The FIRST Trial was a national, cluster-randomized, pragmatic noninferiority trial to test whether surgical-patient
outcomes under flexible, less-restrictive duty-hour policies would be no worse than outcomes under standard ACGME policies.
Secondary outcomes also studied included resident satisfaction, resident perceptions of patient care, resident education,
and resident well-being. Of the 136 eligible general surgery residency programs, 117 (87%) programs and 151 affiliated
hospitals participated. Programs and their affiliate hospitals were randomized to the control group (standard-policy group)
or the intervention group (flexible-policy group). Outcomes were measured using ACS NSQIP data and the American Board of
Surgery In-Training Examination (ABSITE) survey.
Patient outcome analyses were performed on 138,691 general surgery patients. The rate of death or serious complication
did not significantly differ between study groups (9.1% in the flexible-policy group and 9.0% in the standard-policy group, P=0.92).
In regards to other secondary patient outcomes, the flexible-policy group was found to be noninferior to the standard-policy group
for serious complications, any complication, unplanned reoperation, sepsis, surgical-site infection, and urinary tract infection.
Resident outcomes were analyzed for 4,330 general surgery residents. There was no significant difference in resident satisfaction
with overall education quality (11.0% in the flexible-policy group and 10.7% in the standard-policy group, P=0.86) or resident
satisfaction with overall resident well-being (14.9% vs 12.0%, respectively; P=0.10). Residents in the flexible-policy group compared
to the standard-policy group were less likely to be dissatisfied with continuity of care (odds ratio 0.44; 95% CI, 0.32 to 0.60; P < 0.001)
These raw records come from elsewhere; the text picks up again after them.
-- ==== Sys2Proof/Machine/Sync.lean ====
section
/-!
DEFINITION. The SY syllables: barriers, tickets, launches and ends of tasks (R384 to R395).
-/
namespace Sys2Proof.Machine
open Sys2Proof

/-! ### Barriers -/

/-- The core's arrival stands in an open phase of the barrier. -/
def arrivedAt (s : State) (t : Task) (c : Scope) (b : Fin 16) : Bool :=
  ((barOf s t.lnum t.node c b).map (fun k => k.arrived.isSome)).getD false

/-- The open phase of a pod barrier at which the package has arrived without the core's task: the task is a member of the next
one (R377). -/
def bypassed (s : State) (t : Task) (c : Scope) (b : Fin 16) : Bool :=
  ((barOf s t.lnum t.node c b).map (fun k => k.arrived.isSome && k.absent)).getD false

/-- `BAR` (R385): it arrives, and waits until its phase has released. An exchange task is the only member of its
quad, die and package. -/
def execBar (c : Scope) (b : Fin 16) (s : State) := syl (.bar c b) s (fun s =>
  match s.core.task with
  | none => .done s
  | some t =>
    if t.xchg && (c == .qd || c == .di || c == .pk) then .done s
    else if bypassed s t c b then waitFor s 5
    else if arrivedAt s t c b then waitFor s 3
    else if (s.core.waiting.map (·.2)) == some 3 then .done s
    else waitFor (arriveAt s t.lnum t.node c b) 3)

/-! ### Tickets -/

/-- Take up to `k` tickets of the task's node (R386, R387): a draining task, an exchange task and a task in a
closed phase get none. -/
def askTickets (s : State) (steal : Bool) (k : Nat) : Option (State × Nat × Nat × Bool) :=
  match s.core.task with
  | none => none
  | some t =>
    match nodeOf s t.lnum t.node with
    | none => none
    | some n =>
      if t.drain || t.xchg || n.phase != .compute then none
      else (takeTickets s n steal k).map (fun r => (updNode s t.lnum t.node (fun _ => r.1), r.2.1, r.2.2.1, r.2.2.2))

/-- The task is to end in place: a new one with the tickets and a tag of its own begins at the next bundle (R386). -/
def taskInPlace (s : State) (ticket count : Nat) : State :=
  let r := freshTag s
  onCore r.1 (fun c => { c with nextTask := c.task.map (fun t =>
    { t with ticket := ticket, count := count, tag := r.2, etaSet := ((nodeOf s t.lnum t.node).map (·.eta0)).getD 0, etaAge := 0, age := 0, spoiled := false }) })

/-- The result of `TKT` and `TKTN`: 20 clocks from the own die, 60 after a steal or a search of the dies. -/
def ticketResult (s : State) (d : XReg) (steal : Bool) (k : Nat) (word : Nat → Nat → Nat) : Eff :=
  match askTickets s steal k with
  | some (s, t, c, stolen) =>
    .done (taskInPlace (pendX s d (BitVec.ofNat 64 (word t c)) .clean (if stolen then 60 else 20)) t c)
  | none => .done (pendX s d (BitVec.allOnes 64) .clean (if steal then 60 else 20))

def execTkt (d : XReg) (c : Scope) (s : State) := syl (.tkt d c) s (fun s => guardPush s d (
  ticketResult s d (c == .pk) 1 (fun t _ => t)))

def execTktn (d a : XReg) (c : Scope) (s : State) := syl (.tktn d a c) s (fun s =>
  let n := readX s a
  if n.toNat == 0 || decide (64 < n.toNat) then badOperand s n
  else guardPush s d (ticketResult s d (c == .pk) n.toNat (fun t k => t + k * 2 ^ 32)))

/-! ### Launches -/

/-- Clocks of the distributor's checks of a `LAUNCH`, typical (PRESUMED, log entry 3). -/
def launchClocks : Nat := 64

/-- The descriptor that a `LAUNCH` names, as the core's task sees it; none while it waits. -/
def childDescriptor (s : State) (va : Nat) : Option (List Nat × Bool) :=
  match gmFetch s (coreRoot s) va 64 (corePriv s) (coreViewer s) with
  | .got (bs, po) => some (descWords bs, !po)
  | .bad => some ([], false)
  | .waits => none

/-- `LAUNCH` (R393). While something that the distributor has to read of the launch waits, the syllable waits (R80, R135, R429;
DEDUCED, log entry 31). -/
def execLaunch (d a : XReg) (s : State) := syl (.launch d a) s (fun s => guardPush s d (mult64 s a 3 (fun s v =>
  match (childDescriptor s v).bind (fun w => submitWords s (.child (coreLnum s) (corePriv s)) w.1 w.2) with
  | none => .wait s
  | some r =>
    let word := (if r.2.2 != 0 then 3 * 2 ^ 56 + r.2.2 * 2 ^ 48 else r.2.1)
    .done (pendX (spoil r.1) d (BitVec.ofNat 64 word) .clean launchClocks))))

def execLwait (d a : XReg) (s : State) := syl (.lwait d a) s (fun s => guardPush s d (
  let n := bits (readX s a).toNat 15 0
  match launchOf s n with
  | none => .done (pendX s d 0 .clean 1)
  | some l =>
    if l.lnum != coreLnum s && l.parent != some (coreLnum s) then .done (pendX s d 0 .clean 1)
    else if 2 ≤ l.state then .done (pendX s d (BitVec.ofNat 64 (reportWord0 l)) .clean 1)
    else waitFor s 4))

/-! ### Estimates and priority -/

def execEta (a : XReg) (s : State) := syl (.eta a) s (fun s =>
  .done (onTask s (fun t => { t with etaSet := min (readX s a).toNat (2 ^ 32 - 1), etaAge := 0 })))

/-- `PRIO` (R392). The manual gives no `TRAPVAL` for its denial: a free value (DESIGN CHOICE, log entry 22). -/
def execPrio (a : XReg) (q : Fin 16) (s : State) := syl (.prio a q) s (fun s =>
  let v := readX s a
  if bits v.toNat 63 4 != 0 then badOperand s v
  else if !(((launchOf s (coreLnum s)).map (fun l => l.prioq.getLsbD q.val)).getD false) then
    .trap (drawn s) .accessDenied 7 (Config.freeWord s.free)
  else .done (hubSet s (0x4005000000 + 8 * q.val) (v &&& 0xF)))

/-! ### Ends of tasks -/

/-- What `ENDT` waits for (R389; DEDUCED, log entry 36). -/
def workDone (s : State) : Bool :=
  s.core.board.isEmpty && s.core.vu.queue.isEmpty && s.core.mx.array.isEmpty && s.core.mx.transfer.isEmpty && s.core.inv.isEmpty &&
  s.bte.chan.all (fun c => c.2.queue.isEmpty && c.2.active.isNone && c.2.post.isEmpty) &&
  s.rows.ports.all (fun p => p.2.queue.isEmpty && p.2.post.isEmpty) &&
  s.fabric.ports.all (fun p => p.2.queue.isEmpty && p.2.active.isNone && p.2.post.isEmpty) && s.fabric.sc.isNone && !unitsBusy s &&
  s.replay.toList.all (fun u => u.post.isEmpty && u.loading.isNone) && s.folios.post.isEmpty

/-- The end of the core's task, with a slot count for an exchange task (R389, R390). -/
def endWith (s : State) (slots : Nat) : Eff :=
  if !workDone s then waitFor s 0
  else
    match s.core.task with
    | some t => if t.xchg then .left (endExchange s slots) else .left (endTile s)
    | none => .left (idleCore s)

def execEndt (s : State) := syl .endt s (fun s =>
  if s.core.sw.envOpen then .trap s .envelopeMismatch 5 (envVal s.core) else endWith s 0)

/-- The core's task is an exchange task. -/
def inExchange (s : State) : Bool := (s.core.task.map (·.xchg)).getD false

def execSsend (a : XReg) (s : State) := syl (.ssend a) s (fun s =>
  let v := readX s a
  if bits v.toNat 63 16 != 0 then badOperand s v
  else if s.core.sw.envOpen && !inExchange s then .trap s .envelopeMismatch 5 (envVal s.core)
  else endWith s v.toNat)

/-! ### Identities -/

/-- `NODEID` (R388): the modelled core is core 0 of die 0 and quad 0 (DESIGN CHOICE, log entry 1). -/
def nodeidWord (s : State) (k : Nat) : Nat :=
  if k == 0 then (s.core.task.map (·.node)).getD 0
  else if k == 1 then coreLnum s
  else if k == 3 then ownPkg s
  else 0

/-- `TILEID` (R373, R376, R388). -/
def tileidWord (s : State) (k : Nat) : Nat :=
  match s.core.task with
  | none => 0
  | some t =>
    let n := (nodeOf s t.lnum t.node).getD {}
    if k == 0 then (if t.xchg then 0 else t.ticket % n.gx)
    else if k == 1 then (if t.xchg then 0 else t.ticket / n.gx % n.gy)
    else if k == 2 then (if t.xchg then 0 else t.ticket / (n.gx * n.gy))
    else if k == 3 then t.ticket
    else if k == 4 then (if t.xchg then 0 else t.count)
    else if k == 5 then n.superstep
    else b2n t.xchg

def execNodeid (d : XReg) (e : BitVec 3) (s : State) := syl (.nodeid d e) s (fun s => guardPush s d (
  .done (exposeX s 1 d (BitVec.ofNat 64 (nodeidWord s e.toNat)))))
def execTileid (d : XReg) (e : BitVec 3) (s : State) := syl (.tileid d e) s (fun s => guardPush s d (
  .done (exposeX s 1 d (BitVec.ofNat 64 (tileidWord s e.toNat)))))

end Sys2Proof.Machine
end

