-- ==== Sys2Proof/Machine/Dispatch.lean ====
section
/-!
DEFINITION. What every instruction and every step of the part does: one arm per constructor, each one call of the
meaning that the machine's files give it.
-/
namespace Sys2Proof.Machine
and quality and ease of handoffs and transitions in care (odds ratio 0.69; 95% CI, 0.52 to 0.92; P=0.01), and less likely to perceive a
negative effect of institutional duty-hour policies on patient safety, continuity of care, clinical-skills acquisition, operative-skills
acquisition, autonomy, operative volume, availability for elective and urgent cases, conference attendance, time for teaching medical students,
the relationship between interns and residents, and professionalism (all odds ratios>1.00, P < 0.001 for all comparisons except P=0.003 for professionalism).
There were no differences in ABSITE or board examination scores between study arms.
In contrast, the flexible-policy group was more likely to be dissatisfied with time for rest (odds ratio 1.41; 95% CI, 1.06 to 1.89; P=0.02)
and perceive negative effects of duty hour policies on resident outcomes that depend on time away from the hospital (odds ratios >1.00, P < 0.001).
However, most of these concerns decreased as residents progressed through their residency. In fact, compared to interns, overall well-being was
significantly better in the flexible-policy group for PGY2-3s, and even more so for PGY4-5s.
When residents were asked what proportion would choose a standard-arm policy program vs a flexible-arm program if they could go back in time, only 14% preferred standard policy.
Finally, it could be that cumulative years under flexible duty hour policies would result in worse patient outcomes and worse resident wellness.
In examining the long-term results of the FIRST trial, we found that there was no significant change over time in resident well-being or patient outcomes.
Flexibility continued to have a positive impacts on continuity of care.
ACGME Policy Changes
Accordingly, after a period of detailed review, the ACGME revised duty hour requirements in accordance with the flexible duty hour requirements
utilized in the FIRST Trial beginning July 1, 2017.